Scenario 1: Wallet message and address history stored in Stronghold backup

  • Start syncing from the latest address index stored in the Stronghold backup
  • Also provide a “Full sync” function to resync from index 0 across all accounts
  • Also provide “Find more history” function to sync a further 50 addresses

Scenario 2: User has no backup file

  • Start syncing from account 0 address 0

Polling

A background process that automatically performs several tasks periodically should be part of the wallet library. The goal of the background process is to perform the following tasks:

  • Sync accounts: The background process should sync all accounts with the network. This should be done using the sync_accounts() method. If new messages are detected, a messages event should be used to notify all subscribers. If new balances are detected, a balances event should be used to notify all subscribers. If new confirmations are detected, a confirmations event should be used to notify all subscribers;

Note that if there are multiple failed messages, priority should be given to the old ones.

  • Reattach: The background process should check if there are any (unconfirmed) messages that require reattachments. The detailed implementation flow for reattachment can be found here.
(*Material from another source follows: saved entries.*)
/-- What a flush makes of a tag: one that was BUSY is on no list now, and any other is as it was (R94). -/
theorem State.Accounted.flushed_agrees (g : Tag) : s.flush.Agrees g := by
  obtain ⟨free, held, waiting, sent, reported⟩ := h.agrees g
  obtain ⟨hfree, hdq, -⟩ := s.flush_lists
  have hsending : s.flush.sendingTag g = s.sendingTag g := by simp only [State.sendingTag, State.flush_dt]
  have hnotheld : g ∉ s.flush.rt.holdList := by simp
  have hnotwaiting : .tracked g ∉ s.flush.tt.dq := by simp [hdq, DqEntry.isUntracked]
  have htag := s.tag_flush g
  rw [← hfree] at free
  rw [← hsending] at sent reported htag
  cases hx : s.tag g with
  | busy r =>
    rw [hx] at htag free
    have hnotfree : g ∉ s.flush.tt.freeList := fun hg => nomatch free.1 hg
    cases hs : s.flush.sendingTag g with
    | true =>
      rw [hs] at htag
      exact .of_tag htag (iff_of_false hnotfree nofun) (iff_of_false hnotheld nofun)
        (iff_of_false hnotwaiting nofun) (fun _ => rfl) (fun _ => hs)
    | false =>
      rw [hs] at htag
      exact .of_tag htag (iff_of_false hnotfree nofun) (iff_of_false hnotheld nofun)
        (iff_of_false hnotwaiting nofun) (fun ht => absurd (hs.symm.trans ht) nofun) nofun
  | _ =>
    rw [hx] at htag free sent reported
    exact .of_tag htag free (iff_of_false hnotheld nofun) (iff_of_false hnotwaiting nofun) sent reported

theorem State.Accounted.flushed : s.flush.Accounted := by
  obtain ⟨hfree, hdq, htimer⟩ := s.flush_lists
  have hquiet : ∀ x, s.flush.tag x = .quiet ↔ s.tag x = .quiet := fun x => by
    rw [s.tag_flush, TagState.flushed_eq_quiet]
  refine ⟨⟨?_, by simp, ?_, ?_⟩, h.flushed_agrees, ?_⟩
  · rw [hfree]; exact h.tidy.free
  · rw [hdq, List.filter_filter]
    simp
  · rw [hdq]; exact List.filter_sublist.countP_le.trans h.tidy.untracked
  · simpa only [State.QuietLaw, hquiet, hfree, htimer] using h.quiet

theorem State.Accounted.quietEnded (htimer : s.tt.quietTimer.isSome = true) :
    State.Accounted { s with tt := { s.tt with
      tags := Vector.replicate 32 .free, freeList := List.finRange 32, quietTimer := none } } := by
  obtain ⟨hquiet, -⟩ := h.quiet.2 htimer
  refine ⟨{ h.tidy with free := List.nodup_finRange 32 }, fun x => ?_, fun ⟨x, hx⟩ => ?_, nofun⟩
  · have hself : (Vector.replicate 32 TagState.free).get x = .free := get_replicate _ x
    refine .of_tag hself ?_ ?_ ?_ ?_ nofun
    · exact iff_of_true (List.mem_finRange x) rfl
    · exact iff_of_false (h.not_held (by rw [hquiet]; rfl)) nofun
    · exact iff_of_false (h.not_waiting (by rw [hquiet]; rfl)) nofun
    · exact fun hs => absurd ((h.not_sending (by rw [hquiet]; rfl)).symm.trans hs) nofun
  · have : TagState.free = .quiet := (get_replicate _ x).symm.trans hx
    cases this

end AllTags

/-- Every move of the tracker keeps its lists in agreement with the tags. -/
theorem State.TrackerMove.accounted {s t : State} {c : Instr} (h : s.TrackerMove c t) (hs : s.Accounted) :
    t.Accounted := by
  cases h with
  | unchanged => exact hs
  | admitted hfree hstate hkey => exact hs.admitted hfree hstate
  | broadcast hroom => exact hs.broadcast hroom _
  | answered htag hstate => exact hs.answered htag _ hstate
  | withdrawn htag hstate => exact hs.withdrawn htag _ hstate
  | @moved g rest r reply o hhold htag hstate =>
    exact hs.attach_endRecord ((hs.detached_moved hhold htag hstate).enqueueUp reply) (by rw [htag]; nofun) r o
  | retransmitted hc htag hstate => exact hs.retransmitted htag hstate
  | @expired g captured htag =>
    exact hs.attach_freeTag (hs.detached (by rw [htag]; nofun) (by rw [htag]; rfl) (by rw [htag]; rfl))
      (by rw [htag]; nofun) (hs.not_sending (by rw [htag]; rfl))
  | quietEnded htimer => exact hs.quietEnded htimer
  | taken hidle hqueue htag => exact hs.taken hidle hqueue htag _
  | takenUntracked hidle hqueue => exact hs.takenUntracked hidle hqueue
  | reported hdt => exact hs.reported hdt
  | flushed => exact hs.flushed
  | swept ht => exact ht.accounted

end Sys2Proof.Machine
end

section
/-! PROOFS. The law of reset is kept by every command, and with it the laws of the Transaction Tracker by every
step. -/

namespace Sys2Proof.Machine

/-! ### The law of reset -/

/-- A management command is run by a live part, and leaves it live. -/
theorem State.RunsCommand.live {s t : State} (h : s.RunsCommand t) (hs : s.Live) : t.Live := by
  obtain ⟨u, f, cmd, hu, ht⟩ := h
  have hul := (State.sameStage_of_view hu).live hs
  refine (State.sameStage_of_view ht).live ?_
  rcases Command.run_storeWork f u cmd with h | h
  · exact h.live hul
  · rw [h]; exact (State.sameStage_of_view u.flush_storeView).live hul

/-- Pointer selection goes on in STARTING, or ends it (R163, R164). -/
theorem State.InStarting.select_resetLaw {s : State} (hs : s.InStarting) (cells : List CellId) :
    (s.select cells).ResetLaw := by
  obtain ⟨hq, hout, hmode, hop, hstaging, hcheck⟩ := hs
  rcases s.select_cases cells with ⟨x, -, -, -, -, hx⟩
    | ⟨x, c, rest, r, y, xop, xmode, xstaging, xcheck, xstage, -, -, hx⟩ <;> rw [hx]
  · exact State.Live.resetLaw ⟨hout, nofun, rfl⟩
  · exact State.resetLaw_starting { hq with } (xmode.trans hmode) (xstage.trans_ne nofun) (xop.trans hop)
      (xstaging.trans hstaging) (xcheck.trans hcheck) hout

theorem exec_startUp_resetLaw {c : Instr} {s t : State} (hc : c = .startUpScan ∨ c = .pointerSelection)
    (hs : s.InStarting) (h : exec c s = .next t) : t.ResetLaw := by
  rcases hc with rfl | rfl
  · change execStartUpScan s = _ at h
    unfold execStartUpScan at h
    split at h
    · obtain rfl := Host.Outcome.next.inj h
      exact hs.scan.select_resetLaw _
    · cases h
  · change execPointerSelection s = _ at h
    unfold execPointerSelection at h
    split at h
    · split at h
      · obtain rfl := Host.Outcome.next.inj h
        exact State.Live.resetLaw ⟨hs.outOfReset, nofun, rfl⟩
      · obtain rfl := Host.Outcome.next.inj h
        obtain ⟨hq, hout, hmode, hop, hstaging, hcheck⟩ := hs
        exact State.InStarting.select_resetLaw (s := s.startUpFault .activeCheckFail)
          ⟨{ hq with }, hout, hmode, hop, hstaging, hcheck⟩ _
    · cases h

/-- A part with a store operation in flight is live (R120, R161). -/
theorem State.ResetLaw.live_of_op {s : State} (h : s.ResetLaw) (hop : s.ts.op ≠ none) : s.Live := by
  rcases h.live_or_quiescent with hl | ⟨-, -, hm⟩
  · exact hl
  · exact absurd (h.2.1 hm).2.1 hop

/-- Every command keeps the law of reset: power and RESET_N establish it, start-up ends in it, the store and
the Engine work in a live part alone, and what else happens on the lines leaves a quiescent part so. -/
theorem exec_resetLaw {c : Instr} {s t : State} (hs : s.ResetLaw) (h : exec c s = .next t) : t.ResetLaw := by
  cases hp : isPowerEvent c with
  | true => exact ((exec_powerEvent hp h).2 hs).reset
  | false =>
    cases hc : isStageEvent c with
    | true =>
      by_cases hstart : c = .startUpScan ∨ c = .pointerSelection
      · exact exec_startUp_resetLaw hstart (hs.inStarting (exec_startUp_tracker hstart h).1) h
      · have hl := hs.live_of_op (exec_stageEvent_op hc hstart h)
        exact ((exec_storeStage_work hc hstart h).live hl).resetLaw
    | false =>
      rcases exec_lineEvent hp hc h with hview | ⟨hlisten, hrun⟩
      · exact hs.of_view hview fun hq hl => exec_of_quiescent hq hl hp hc h
      · exact (hrun.live (hs.live_of_listening hlisten)).resetLaw

theorem State.ResetLaw.withPending {s : State} (h : s.ResetLaw) (rest : List Instr) :
    State.ResetLaw { s with pending := rest } := by
  obtain ⟨hreset, hstarting, hstage⟩ := h
  refine ⟨fun ho => ?_, fun hm => ?_, hstage⟩
  · obtain ⟨hq, hts⟩ := hreset ho
    exact ⟨{ hq with }, hts⟩
  · obtain ⟨hq, hts⟩ := hstarting hm
    exact ⟨{ hq with }, hts⟩

/-! ### The laws of the tracker -/

/-- The moves of the tracker keep its laws, the law of reset apart. -/
theorem State.TrackerMoves.trackerInv {s t : State} {c : Instr} (h : s.TrackerMoves c t) (hs : s.TrackerInv)
    (hr : t.ResetLaw) : t.TrackerInv := by
  obtain ⟨-, haccounted, hkeys⟩ := s.trackerInv_iff.1 hs
  refine t.trackerInv_iff.2 ⟨hr, ?_, hkeys.of_recordFrom fun _ _ => h.recordFrom⟩
  obtain ⟨u, v, hu, hv, hm⟩ := h
  exact (hm.accounted (haccounted.of_view hu)).of_view hv

/-- Start-up finds nothing tracked, and leaves nothing tracked (R96, R164). -/
theorem exec_startUp_swept {c : Instr} {s t : State} (hc : c = .startUpScan ∨ c = .pointerSelection)
    (hs : s.ResetLaw) (h : exec c s = .next t) : t.Swept := by
  obtain ⟨hstage, hrt, hdt, htt⟩ := exec_startUp_tracker hc h
  obtain ⟨htags, hfree, hdq, hhold, hidle⟩ := (hs.inStarting hstage).quiescent.swept
  have hhold' := (congrArg ReturnPath.holdList hrt).trans hhold
  rcases htt with htt | ⟨n, htt⟩
  · exact ⟨fun g => by rw [State.tag, htt]; exact htags g, by rw [htt]; exact hfree, by rw [htt]; exact hdq,
      hhold', hdt.trans hidle⟩
  · exact ⟨fun g => by rw [State.tag, htt]; exact get_replicate _ g, by rw [htt], by rw [htt]; exact hdq,
      hhold', hdt.trans hidle⟩
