-- ==== Sys2Proof/Machine/Capture.lean ====
section
/-! DEFINITION. The meaning of CAPTURE, the Bit Capture Engine (R90 to R104 of spec/40_capture.md), tick by tick (R99). -/

namespace Sys2Proof.Machine

/-- The high count of the current bit becomes `h` (R94); a count that reaches `HIGH_CEIL` fails the capture (R97). With a ceiling above
512 the count goes past 511 as a natural number (DESIGN CHOICE, log 26). -/
def countHigh (h : Nat) (s : State) : State :=
  if s.cfg.highCeil = some h then
    raise (.incompleteCapture s.ch s.idx) { s with cph := .fail, capOk := false }
  else { s with cph := .high, cnt := h }

/-- The current bit ends on a low sample (R95): it is classified and stored; the sample is the first low sample of the next
bit, or the capture has succeeded (R96). -/
def storeBit (s : State) : State :=
  if s.idx.val < 39 then
    { s with raw := s.raw.set s.idx (classify s.cnt), idx := s.idx + 1, cph := .low, cnt := 1 }
  else { s with raw := s.raw.set s.idx (classify s.cnt), cph := .done, capOk := true, seq := .decode }

/-- The transition of one tick on the sample `v`, row by row the table of R99 (log 17). The table has no row for a `CNT` past its
limit: past 4 and past 256 it is taken like the limit, and past `HIGH_CEIL` the count goes on (DESIGN CHOICE, log 25). -/
def captureRow (v : Level) (s : State) : State :=
  match s.cph with
  | .pre => if s.cnt + 1 < Config.preTicks then { s with cnt := s.cnt + 1 } else { s with cph := .low, cnt := 0 }
  | .low =>
    if v then countHigh 1 s
    else if s.cnt + 1 < Config.lowCeil then { s with cnt := s.cnt + 1 }
    else { s with cph := .high, cnt := 0 }
  | .high => if v then countHigh (s.cnt + 1) s else storeBit s
  | .idle => s
  | .done => s
  | .fail => s

/-- One tick of CAPTURE. -/
def captureTick (s : State) : State := captureRow s.level s.sampled

/-- `CAPTURE c` with `c = CH` (OP4 code 3, R90). -/
def execCapture (s : State) : Outcome := onPhase .capture s (onInputLine s (.next (captureTick s)))

end Sys2Proof.Machine
end

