/-- R135: the queue operations on the registers of a channel. -/
def Obligations.QueueRegisterRows : Prop :=
  (∀ (s : State) (k : Channel), s.seq = .publish → s.csumOk = true → s.chans[s.ch]? = some k →
    (k.count.val < 2 → exec .publish s = .next { s with
      chans := s.chans.set s.ch { k with
        mem := k.mem.set k.wr (s.h10 ++ BitVec.ofBool s.sign ++ s.tmag), wr := 1 - k.wr, count := k.count + 1 }
      acc := true, seq := .sleep, tmr := 0 }) ∧
    (k.count.val = 2 → exec .publish s = .next { s with acc := false, seq := .sleep, tmr := 0 })) ∧
  (∀ (s : State) (c : Nat) (k : Channel), s.chans[c]? = some k →
    (0 < k.count.val → exec (.tryRead c) s = .next { s with
      chans := s.chans.set c { k with rd := 1 - k.rd, count := k.count - 1 }, rdPort := some (some k.mem[k.rd]) }) ∧
    (k.count.val = 0 → exec (.tryRead c) s = .next { s with rdPort := some none }))

/-- R59: where the sequencer's step and a TRY_READ fall in one tick, both see the state before it, and the outcome is that of one of
the two orders: with a full queue PUBLISH first, with an empty queue TRY_READ first, and either order otherwise. -/
def Obligations.SameTickIsAnInterleaving : Prop :=
  ∀ (s a : State) (c : Nat) (k : Channel) (rest : List Turn), s.Inv → s.turns = .together c :: rest → s.chans[c]? = some k →
    a = { s with turns := rest, turnNo := s.turnNo + 1, diag := none, rdPort := none } →
    ∃ t : State, step s = .next t ∧
      t.rdPort = some k.queue.head? ∧
      (s.seq = .publish → c = s.ch → (t.acc = true ↔ k.queue.length < 2)) ∧
      (¬ (s.seq = .publish ∧ c = s.ch ∧ k.queue = []) →
        ∃ u : State, exec s.seq.instr a = .next u ∧ exec (.tryRead c) u = .next t) ∧
      (¬ (s.seq = .publish ∧ c = s.ch ∧ k.queue.length = 2) →
        ∃ u : State, exec (.tryRead c) a = .next u ∧ exec s.seq.instr u = .next t)

/-- R58, R136: over any run of scripted steps of the sequencer and the consumer, in any interleaving, what was in `Q[c]` and what was
accepted into it is, in that order, what left it and what is in it still. So entries leave in the order of their acceptance, each
at most once, and none is lost or invented; the queue never holds more than two. -/
def Obligations.QueueTrafficIsFifo : Prop :=
  ∀ (s t : State) (c n : Nat) (ins outs : List Entry), s.Inv → s.scripted n → queueLog c n s = some (ins, outs, t) →
    s.queueOf c ++ ins = outs ++ t.queueOf c ∧ (t.queueOf c).length ≤ 2

/-! ## SLEEP -/

/-- R170: one tick of SLEEP, and that nothing else changes. `TMR` counts the last tick too (log 3); the model's own
number of the next draw and its mark of a CYCLE under way move at the end (logs 7, 14). -/
def Obligations.SleepTickRows : Prop :=
  ∀ s : State, s.seq = .sleep →
    (s.tmr + 1 < sleepDuration s → exec .sleep s = .next { s with tmr := s.tmr + 1, now := s.now + 1 }) ∧
    (s.tmr + 1 = sleepDuration s → exec .sleep s = .next { s with
      tmr := s.tmr + 1, seq := .idle, ch := (s.ch + 1) % s.cfg.nch, sleeps := s.sleeps + 1, cycling := false, now := s.now + 1 })

/-- R170, R171: a SLEEP lasts a duration of at least 2 000 000 ticks and the inter-sensor delay, and then the next channel in the
round is in IDLE. During it only `TMR` moves. -/
def Obligations.SleepLastsItsDuration : Prop :=
  ∀ s : State, s.seq = .sleep → s.tmr = 0 →
    ∃ (d : Nat) (t : State), 2000000 + s.cfg.interSensor ≤ d ∧
      (∀ e, s.cfg.sleepExtra = some e → d = 2000000 + e + s.cfg.interSensor) ∧
      (∀ n < d, runSeq n s = .next { s with tmr := n, now := s.now + n }) ∧
      runSeq d s = .next t ∧
      t = { s with seq := .idle, ch := (s.ch + 1) % s.cfg.nch, tmr := t.tmr, sleeps := t.sleeps, cycling := false, now := s.now + d }

/-! ## CYCLE -/

/-- R172: CYCLE is one pass of the transition table. From IDLE, or from where a pass that is under way stands, its outcome is that of
running the sequencer's operations one after the other until `SEQ` is IDLE again. Only where `HIGH_CEIL` is none can a step of CYCLE
end before, in CAPTURE, and then the pass is marked as under way (log 14). -/
def Obligations.CycleIsOnePass : Prop :=
  ∀ s : State, s.Inv → s.seq = .idle ∨ s.cycling = true →
    ∃ (n : Nat) (t : State), 0 < n ∧ exec .cycle s = .next t ∧
      runSeq n s = .next (if t.seq = .idle then t else { t with cycling := s.cycling }) ∧
      (∀ j, 0 < j → j < n → ∃ u : State, runSeq j s = .next u ∧ u.seq ≠ .idle) ∧
      (s.cfg.highCeil ≠ none → t.seq = .idle) ∧
      (t.seq ≠ .idle → t.seq = .capture ∧ t.cycling = true)

/-- R172, R97: where the sequencer's own steps come back to IDLE, CYCLE comes back to it too, after as many steps of CYCLE as its CAPTURE
needs, in the same state. So a pass is left without a result only on a line on which CAPTURE never ends. -/
def Obligations.CycleEndsWhereThePassEnds : Prop :=
  ∀ (s u : State) (m : Nat), s.Inv → s.seq = .idle ∨ s.cycling = true → 0 < m → runSeq m s = .next u → u.seq = .idle →
    (∀ j, 0 < j → j < m → ∃ v : State, runSeq j s = .next v ∧ v.seq ≠ .idle) →
    ∃ k : Nat, 0 < k ∧ runCycle k s = .next u

/-- R173: with `HIGH_CEIL = some 256` every cycle ends, within the sum of the longest durations of its operations. -/
def Obligations.EveryCycleEnds : Prop :=
  ∀ s : State, s.Inv → s.seq = .idle → s.cfg.highCeil = some 256 →
    ∃ (n : Nat) (t : State), 0 < n ∧ runSeq n s = .next t ∧ t.seq = .idle ∧ t.ch = (s.ch + 1) % s.cfg.nch ∧
      t.now ≤ s.now + 1 + 20001 + 510 + (4 + 40 * (256 + 255) + 1) + sleepDuration s

/-- R137, R184: a cycle that fails leaves every queue as it was; one that does not adds its entry at the end of the queue of its
channel, or drops it, and leaves the others. A step of CYCLE that only had the SLEEP of its pass left leaves every queue. -/
def Obligations.FailedCycleLeavesTheQueues : Prop :=
  ∀ s t : State, s.Inv → exec .cycle s = .next t → t.seq = .idle →
    (t.err ≠ .none ∨ s.seq = .sleep → ∀ c, t.queueOf c = s.queueOf c) ∧
    (t.err = .none → ∀ c, c ≠ s.ch → t.queueOf c = s.queueOf c) ∧
    (t.err = .none → s.seq ≠ .sleep → t.acc = true → t.queueOf s.ch = s.queueOf s.ch ++ [t.entry]) ∧
    (t.err = .none → s.seq ≠ .sleep → t.acc = false → t.queueOf s.ch = s.queueOf s.ch ∧ (s.queueOf s.ch).length = 2)

/-- R172, R190: what CYCLE leaves unchanged: the parameters, the turns, the consumer's port, every other channel, and of its own channel
the consumer's pointer; a pass that has ended leaves its line an input. -/
def Obligations.CycleLeavesTheRest : Prop :=
  ∀ s t : State, s.Inv → exec .cycle s = .next t →
    t.cfg = s.cfg ∧ t.turns = s.turns ∧ t.turnNo = s.turnNo ∧ t.rdPort = s.rdPort ∧
    (∀ c, c ≠ s.ch → t.chans[c]? = s.chans[c]?) ∧
    ∃ k k' : Channel, s.chans[s.ch]? = some k ∧ t.chans[s.ch]? = some k' ∧ k'.rd = k.rd ∧ k'.oe = false ∧ k'.out = Level.high

/-- Programs P1 and P3 of 95_test_vectors.md for every frame: on a channel whose sensor acknowledges and sends the frame `f` with
nominal pulses, a cycle publishes the first four bytes of `f` exactly when its checksum holds (and drops them where the queue is full),
and otherwise reports ChecksumMismatch with `f` and leaves the queue. -/
def Obligations.CycleDeliversTheFrame : Prop :=
  ∀ (s : State) (f : Frame) (rest : List Level), s.Inv → s.seq = .idle → s.cfg.highCeil = some 256 →
    s.samples = samplesOf ([runHigh 30, runLow 66, runHigh 61, runLow 4] ++ framePulses f ++ [runLow 1]) ++ rest →
    ∃ t : State, exec .cycle s = .next t ∧ t.seq = .idle ∧ t.ch = (s.ch + 1) % s.cfg.nch ∧ t.samples = rest ∧
      frameOf t.raw = f ∧
      (((f.extractLsb' 32 8).toNat + (f.extractLsb' 24 8).toNat + (f.extractLsb' 16 8).toNat +
          (f.extractLsb' 8 8).toNat) % 256 = (f.extractLsb' 0 8).toNat →
        t.cycleResult = .published (decide ((s.queueOf s.ch).length < 2)) ∧
        t.queueOf s.ch = (if (s.queueOf s.ch).length < 2 then s.queueOf s.ch ++ [f.extractLsb' 8 32] else s.queueOf s.ch)) ∧
      (((f.extractLsb' 32 8).toNat + (f.extractLsb' 24 8).toNat + (f.extractLsb' 16 8).toNat +
          (f.extractLsb' 8 8).toNat) % 256 ≠ (f.extractLsb' 0 8).toNat →
        t.cycleResult = .checksumMismatch ∧ t.queueOf s.ch = s.queueOf s.ch ∧
        ∃ (h : Byte) (g : Bool), t.diag = some (.checksumMismatch s.ch f f h g))

/-! ## Failures -/

/-- R180, R181, R182, R183, R184, R187: a step of the sequencer raises nothing, or it raises one of the three failures, each only in
its own operation: `ERR` has the code, one event is emitted, `SEQ` is SLEEP, `TMR` is 0, the queues and `CH` are as they were. -/
def Obligations.OnlyThreeFailures : Prop :=
  ∀ s t : State, exec s.seq.instr s = .next t →
    (t.diag = s.diag ∧ (t.err = s.err ∨ (s.seq = .idle ∧ t.err = .none))) ∨
    (t.seq = .sleep ∧ t.tmr = 0 ∧ t.chans = s.chans ∧ t.ch = s.ch ∧
      ((s.seq = .ack ∧ s.polls + 1 = 255 ∧ t.ackOk = false ∧
          t.err = .acknowledgeTimeout ∧ t.diag = some (.acknowledgeTimeout s.ch s.ah)) ∨
       (s.seq = .capture ∧ t.cph = .fail ∧ t.capOk = false ∧
          t.err = .incompleteCapture ∧ t.diag = some (.incompleteCapture s.ch s.idx)) ∨
       (s.seq = .decode ∧ t.csumOk = false ∧ t.err = .checksumMismatch ∧
          t.diag = some (.checksumMismatch s.ch (frameOf s.raw) (joinBytes t.b) t.thc t.sign))))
The following should be considered for implementation:

  • Invoking a task explicitly that is already being performed through polling should lead to an error. For example, if the polling process is already syncing accounts and a user explicitly calls sync(), it should throw an error;
  • Errors during the polling process should be communicated to subscribers via error events.

The background process should have a recurring checker that sequentially performs all the above tasks. The implementation should ensure that future tasks can easily be added to the background process. For reference, see Trinity’s implementation of the poll component.